David J. Mongillo, firstname.lastname@example.org, (412) 594-5598
R.S. by R.S. v. Hempfield Area School District, 268 A.3d 521 (Pa. Commw. Ct. 2021). (The Pennsylvania Commonwealth Court explained that the Pennsylvania Public School Code requires a one-year expulsion for possession of a weapon on school grounds, and an expulsion on these grounds may not be overturned by a subsequent settlement agreement on appeal).
SUMMARY AND FACTUAL BACKGROUND
In February, 2020 the Board of School Directors for Greater Latrobe Area School District (“Latrobe”) held a disciplinary hearing and found student R.S. guilty of approximately 11 charges, including possession of a weapon on school grounds in violation of Latrobe’s weapon policies and Section 1317.2(a) of the Pennsylvania Public School Code. Latrobe’s adjudication resulted in the expulsion of R.S. based on a finding that he violated the weapons policy. Section 1317.2(a) states that a Pennsylvania School District “shall expel, for a period of not less than one year, any student who is determined to have brought onto or is in possession of a weapon on any school property.”
R.S. and his family appealed Latrobe’s decision to the Court of Common Pleas of Westmoreland County. Prior to a determination on appeal, the parties entered a settlement agreement under which Latrobe agreed to withdraw the weapons charge adjudicated by its Board of School Directors. R.S. and his family then moved into the Hempfield Area School District (“Hempfield”). Due to the weapons adjudication entered by Latrobe, Hempfield offered to enroll R.S. in an alternative education cyber-school program rather than in-person instruction.
On October 5, 2020, R.S. and his family filed a complaint with the Court of Common Pleas of Westmoreland County, seeking a declaratory judgment that R.S. was entitled to in-person instruction because the weapons violation had been withdrawn via the settlement agreement with Latrobe. At trial, the school solicitor testified about the development and execution of the settlement agreement, which withdrew the weapons violation from the disciplinary adjudication. He noted that during the negotiation of the settlement agreement, Latrobe was aware of case precedent holding that a pencil was not a weapon, and, because R.S. maintained in his appeal of the disciplinary adjudication that the item involved that led to the weapons charge was similar to a pencil, Latrobe agreed to drop the weapons violation in exchange for R.S. withdrawing the appeal of his expulsion. The solicitor explained, however, that none of the other charges or the term of R.S.’s expulsion was amended by the settlement agreement. He further insisted that Latrobe continued to take the position that the item was a weapon, but Latrobe, nonetheless, agreed to withdraw the weapons violation.
The Court of Common Pleas agreed with the family that, because the weapons charge had been withdrawn, Hempfield could not preclude R.S. from in-person, regular education instruction pursuant to Section 1317.2(a). Hempfield then appealed this decision to the Pennsylvania Commonwealth Court.
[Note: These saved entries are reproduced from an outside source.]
-- ==== Sys2Proof/Tests/Slice0.lean ====
section
/-!
SUPPORT. Tests: ill-formed operands that the checks refuse, the spec's own worked examples and tables, and for every statement with hypotheses states and
operands that meet them.
-/
namespace Sys2Proof.Tests
set_option Elab.async false
open Sys2Proof Sys2Proof.Machine

/-! Ill-formed operands, one for each check. -/

theorem test_wf_bytes : (Instr.regWrite .mc0 0 false 0 3 0 [] []).wf = false := by decide
theorem test_wf_hw : (Instr.regWrite .mc0 0 false 0 4 0 (List.replicate 33 ⟨0, 0⟩) []).wf = false := by decide
theorem test_wf_more : (Instr.regWrite .mc0 0 false 0 4 0 [] (List.replicate 6 ⟨.sc, false, 0, 4, 0⟩)).wf = false := by decide
theorem test_wf_more_bytes : (Instr.regWrite .mc0 0 false 0 4 0 [] [⟨.sc, false, 0, 3, 0⟩]).wf = false := by decide
theorem test_wf_read : (Instr.lowWordSnapshotRead .mc0 0 false 0 3).wf = false := by decide
theorem test_wf_channels : (Instr.tickBoundary 0 [] 0 0 []).wf = false := by decide
theorem test_wf_level : (Instr.tickBoundary 0 (List.replicate 12 (0, 2147483648)) 0 0 []).wf = false := by decide
theorem test_wf_spare : (Instr.phaseScanConversion 0 0 (-2147483649)).wf = false := by decide
theorem test_wf_trims : (Instr.spareSelfCalDone 0 (List.replicate 31 (0, 0))).wf = false := by decide
theorem test_wf_reply : (Instr.challenge (List.replicate 259 0)).wf = false := by decide +kernel
theorem test_wf_lane : (Instr.laneFrameCrcFail (List.replicate 8 0)).wf = false := by decide
theorem test_wf_codeSum : (Instr.readdProbeComplete 0 ⟨false, false, false, 1048321⟩).wf = false := by decide
theorem test_wf_signed : (Instr.thermalReading .hpd 32768 0).wf = false := by decide
theorem test_wf_twice : (Instr.prestartTestComplete 0 [(3, ⟨false, false, false, 0⟩), (3, ⟨false, false, false, 0⟩)]).wf = false := by decide
theorem test_wf_fails : (Instr.fuseProgramDone [(0, 16384, true)]).wf = false := by decide
theorem test_wf_host : (Instr.mfrTag false (List.replicate 260 0)).wf = false := by decide +kernel
theorem test_wf_sent : (Instr.stretchTimeout 0 (List.replicate 258 0) 0).wf = false := by decide +kernel
theorem test_wf_frame : frameLen (List.replicate 65536 0) = false := by rw [frameLen, List.length_replicate]; rfl
theorem test_wf_msg : (Instr.updFinish (.host (List.replicate 260 0))).wf = false := by decide +kernel

/-! The spec's worked examples and tables. -/

/-- R5, R11 (00, worked example): bits 0 to 2 set, a write of 5, hardware sets bits 2 and 4. -/
theorem test_w1c_same_cycle :
    ([Reg.PH_STATUS.IMON_FLT, Reg.PH_STATUS.TF_FLT, Reg.PH_STATUS.PROBE_FAIL, Reg.PH_STATUS.PARK_EVT, Reg.PH_STATUS.SHED_EVT].map
      fun f => (((((State.reset.raise Reg.PH_STATUS.IMON_FLT 0).raise Reg.PH_STATUS.TF_FLT 0).raise Reg.PH_STATUS.PROBE_FAIL 0).fieldsWrite .phase 0 0
        Reg.PH_STATUS.IMON_FLT.off 5 (fun _ => true) [⟨2, 1⟩, ⟨4, 1⟩]).get f 0)) = [0, 1, 1, 0, 1] := by decide +kernel

/-- R6, R11 (00, worked example): a write of 0 to a counter in the cycle of a count wins, and OVERLAP shows it. -/
theorem test_counter_overlap :
    let t := (State.reset.put Reg.WDT_STATUS.EXPIRE_COUNT 0 99).fieldsWrite .wdt 0 0 Reg.WDT_STATUS.EXPIRE_COUNT.off 0 (fun _ => true) [⟨24, 100⟩]
    t.get Reg.WDT_STATUS.EXPIRE_COUNT 0 = 0 ∧ t.get Reg.WDT_STATUS.EXP_OVERLAP 0 = 1 := by decide +kernel

/-- R36 (01, worked example): the block of PH_53, bank 1 of its engine, RAIL_12 on TILE_1. -/
theorem test_places :
    place 0x52005000 = .block .phase 53 0 ∧ place 0x52415000 = .prog 2 5 1 0 ∧ place 0x5110C000 = .block .rail (railIx 1 12) 0 := by decide +kernel

/-- The follower program of 03, words 0 to 10. -/
theorem test_words_a :
    [0x4C000000, 0x60400000, 0x60800001, 0xA1000003, 0xA1400001, 0x09914000, 0x80188000, 0x8DC02000, 0x39C0C000, 0xC200000C].map (engDecode 0 3) =
      [some (.lil 0 3 0 0), some (.ld 0 3 1 0 0), some (.ld 0 3 2 0 1), some (.inPort 0 3 4 3), some (.inPort 0 3 5 1), some (.sub 0 3 6 4 5),
       some (.mac 0 3 6 2 0), some (.ard 0 3 7 16 0), some (.clamp 0 3 7 0 3), some (.br 0 3 8 12)] := by decide +kernel

/-- Its words 11 to 21. -/
theorem test_words_b :
    [0x881C2000, 0x36185800, 0xA280000D, 0x36E6A000, 0x072E0000, 0xA4300000, 0xF8000000, 0xC0000004].map (engDecode 0 3) =
      [some (.ald 0 3 7 16 0), some (.muls 0 3 8 6 1 12), some (.inPort 0 3 10 13), some (.muls 0 3 11 9 10 16), some (.add 0 3 12 11 8),
       some (.outPort 0 3 0 12), some (.waitt 0 3), some (.br 0 3 0 4)] := by decide +kernel

/-- R77: a bit in a field that the instruction does not use makes the word reserved, as does an opcode that no table has. -/
theorem test_words_reserved : engDecode 0 3 0xF8000001 = none ∧ engDecode 0 3 0xFC000000 = none ∧ engDecode 0 3 0xC3400000 = none := by decide +kernel

/-- An engine on TILE_0 in slot 3 that executes its tick. -/
def tEngine : State := (State.reset.put Reg.PH_CFG.RAIL 3 0).raise Hid.E_RUN (engIx 0 3)

theorem test_engine_ready : tEngine.ready 0 3 = true := by decide +kernel

/-- R86 (03, worked example): MAC of 40 and 500 on a0 = 7 864 320. -/
theorem test_mac :
    (match exec (.mac 0 3 6 2 0) (((tEngine.putAt Hid.E_W (engIx 0 3) 6 40).putAt Hid.E_W (engIx 0 3) 2 500).putAt Hid.E_A (engIx 0 3) 0 7864320) with
      | .next t => t.getAt Hid.E_A (engIx 0 3) 0 | _ => 0) = 7884320 := by decide +kernel

/-- R86 (03, worked example): ARD of 7 884 320 by 16. -/
theorem test_ard :
    (match exec (.ard 0 3 7 16 0) (tEngine.putAt Hid.E_A (engIx 0 3) 0 7884320) with | .next t => t.getAt Hid.E_W (engIx 0 3) 7 | _ => 0) = 120 := by
  decide +kernel

/-- R86 (03, worked example): the feed-forward term, (3 200 × 33 288) >> 16. -/
theorem test_muls :
    (match exec (.muls 0 3 11 9 10 16) ((tEngine.putAt Hid.E_W (engIx 0 3) 9 3200).putAt Hid.E_W (engIx 0 3) 10 33288) with
      | .next t => t.getAt Hid.E_W (engIx 0 3) 11 | _ => 0) = 1625 := by decide +kernel

/-- R86: a sum that wraps to 0 sets Z and C and neither N nor V. -/
theorem test_add_wraps :
    (match exec (.add 0 3 1 2 3) ((tEngine.putAt Hid.E_W (engIx 0 3) 2 0xFFFFFFFF).putAt Hid.E_W (engIx 0 3) 3 1) with
      | .next t => [Hid.E_Z, Hid.E_N, Hid.E_C, Hid.E_V].map fun f => t.get f (engIx 0 3) | _ => []) = [1, 0, 1, 0] := by decide +kernel

/-- R408 (16, worked example): the words of the entry for an oversize block write. -/
theorem test_entry_words :
    (⟨0x3A07, 0x123456789A, 0, 1, 3, 0x2E6F1B40, 0x41, 0x0C, 0xFF, 0xFFD1, 0x40011000⟩ : JEntry).bytes.take 28 =
      [0x3A07, 0x3456789A, 0x13000012, 0x2E6F1B40, 0x0041000C, 0x00FFFFD1, 0x40011000].flatMap (leBytes 4) := by decide +kernel

/-- A host ready for a block write to the window, with no room for a staged transaction of 128 bytes. -/
def tHost : State :=
  ((((State.reset.put Reg.REIN_STATUS.ACTIVE 0 1).put Hid.PRESENT 0 1).put Hid.BOOT 0 1).put Reg.DEV_STATE.STATE 0 4).put Reg.HB_STATUS.ADDR 0 0x4B
    |>.put Reg.HB_CFG.STG_SIZE 0 0 |>.put Reg.HB_PORT.TAG 0 0x41 |>.put Reg.HB_WIN.WIN_ADDR 0 0x40011000

/-- R402, R408 (16, worked example): the 129th byte is one too many, and the entry says so. -/
theorem test_oversize :
    (match exec (.mfrWinData false (255 :: List.replicate 129 0)) tHost with
      | .next t => t.jrnA.map fun e => [e.kind, e.tag, e.status, e.target, e.code, e.arg] | _ => []) = [[3, 0x41, 0x0C, 0xFF, 0xFFD1, 0x40011000]] := by
  decide +kernel

/-- R387, R402 (16, worked example): ADDR_2 open, ADDR_1 low, ADDR_0 high give 0x4B; the window's status names the oversize write. -/
theorem test_oversize_status :
    (match exec (.mfrWinData false (255 :: List.replicate 129 0)) tHost with
      | .next t => [t.get Hid.WIN_STATUS 0, t.wordOf Reg.HB_STATUS.ADDR 0 0] | _ => []) = [0x0C, 0x4B020004] := by decide +kernel

/-- R414 (17, worked example): the entries of chunks 516 to 519, and what erasing and writing chunk 517 makes of their byte. -/
theorem test_chunk_entries :
    (List.range 4).map (entryIn 0xA3) = [Chunk.written, Chunk.dirty, Chunk.erased, Chunk.erased] ∧ entrySet 0xA3 517 Chunk.erased = 0xAB ∧
      entrySet 0xAB 517 Chunk.written = 0xAF := by decide +kernel

/-- R413 (17, worked example): an image of 3 145 728 bytes is 769 chunks. -/
theorem test_chunks : chunksOf 3145728 = 769 := by decide +kernel

/-- The check values of CRC-32 and CRC-8 over the digits 1 to 9. -/
theorem test_crcs :
    crc32 ((List.range 9).map fun k => BitVec.ofNat 8 (0x31 + k)) = 0xCBF43926#32 ∧ crc8 ((List.range 9).map fun k => BitVec.ofNat 8 (0x31 + k)) = 0xF4#8 := by
  decide +kernel

/-- A step takes the first command and leaves the rest. -/
theorem test_step :
    (match step { State.reset with pending := [.svcBaudFallback, .svcBaudApply] } with | .next t => t.pending | _ => []) = [.svcBaudApply] := by decide +kernel

/-- A flash whose slot A holds a vendor test image with one empty permission table: the offsets of its bytes, inverted. -/
def tFlashBytes : List (Nat × Nat) :=
  [(0, 184), (1, 185), (2, 188), (3, 166), (4, 254), (5, 255), (7, 253), (12, 254), (13, 253), (14, 252), (15, 255), (16, 239)] ++
  [(17, 255), (18, 255), (19, 255), (20, 254), (21, 255), (32, 105), (33, 149), (34, 215), (35, 44), (36, 175), (37, 233), (38, 252)] ++
  [(39, 209), (40, 29), (41, 132), (42, 231), (43, 159), (44, 32), (45, 181), (46, 100), (47, 233), (48, 73), (49, 63), (50, 248)] ++
  [(51, 37), (52, 137), (53, 77), (54, 27), (55, 6), (56, 177), (57, 138), (58, 217), (59, 28), (60, 227), (61, 183), (62, 106)] ++
  [(63, 100), (252, 228), (253, 149), (254, 58), (255, 235), (4096, 250), (4097, 255), (4098, 255), (4099, 255), (4100, 255), (4101, 255), (4102, 255)] ++
  [(4103, 255), (4104, 255), (4105, 255), (4106, 255), (4107, 255), (4108, 255), (4109, 255), (4110, 255), (4111, 255)]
The Commonwealth Court reversed the decision of the trial court, explaining that under Section 1317.2(a) Latrobe was required to expel R.S. for at least one year after determining R.S. possessed a weapon on school property. The Commonwealth Court explained the expulsion period is mandatory under the Pennsylvania Public School Code and may not be reduced or withdrawn via a subsequent settlement agreement.
The School Code empowers a school district to provide for alternate education services if a transferring student is expelled for a weapons violation. Whenever an adjudication of a weapons violation has not been vacated or struck from the student records of the prior school district of residence, the school district into which that student relocates has the legal authority to enforce the expulsion regardless of any settlement agreement to resolve a pending appeal.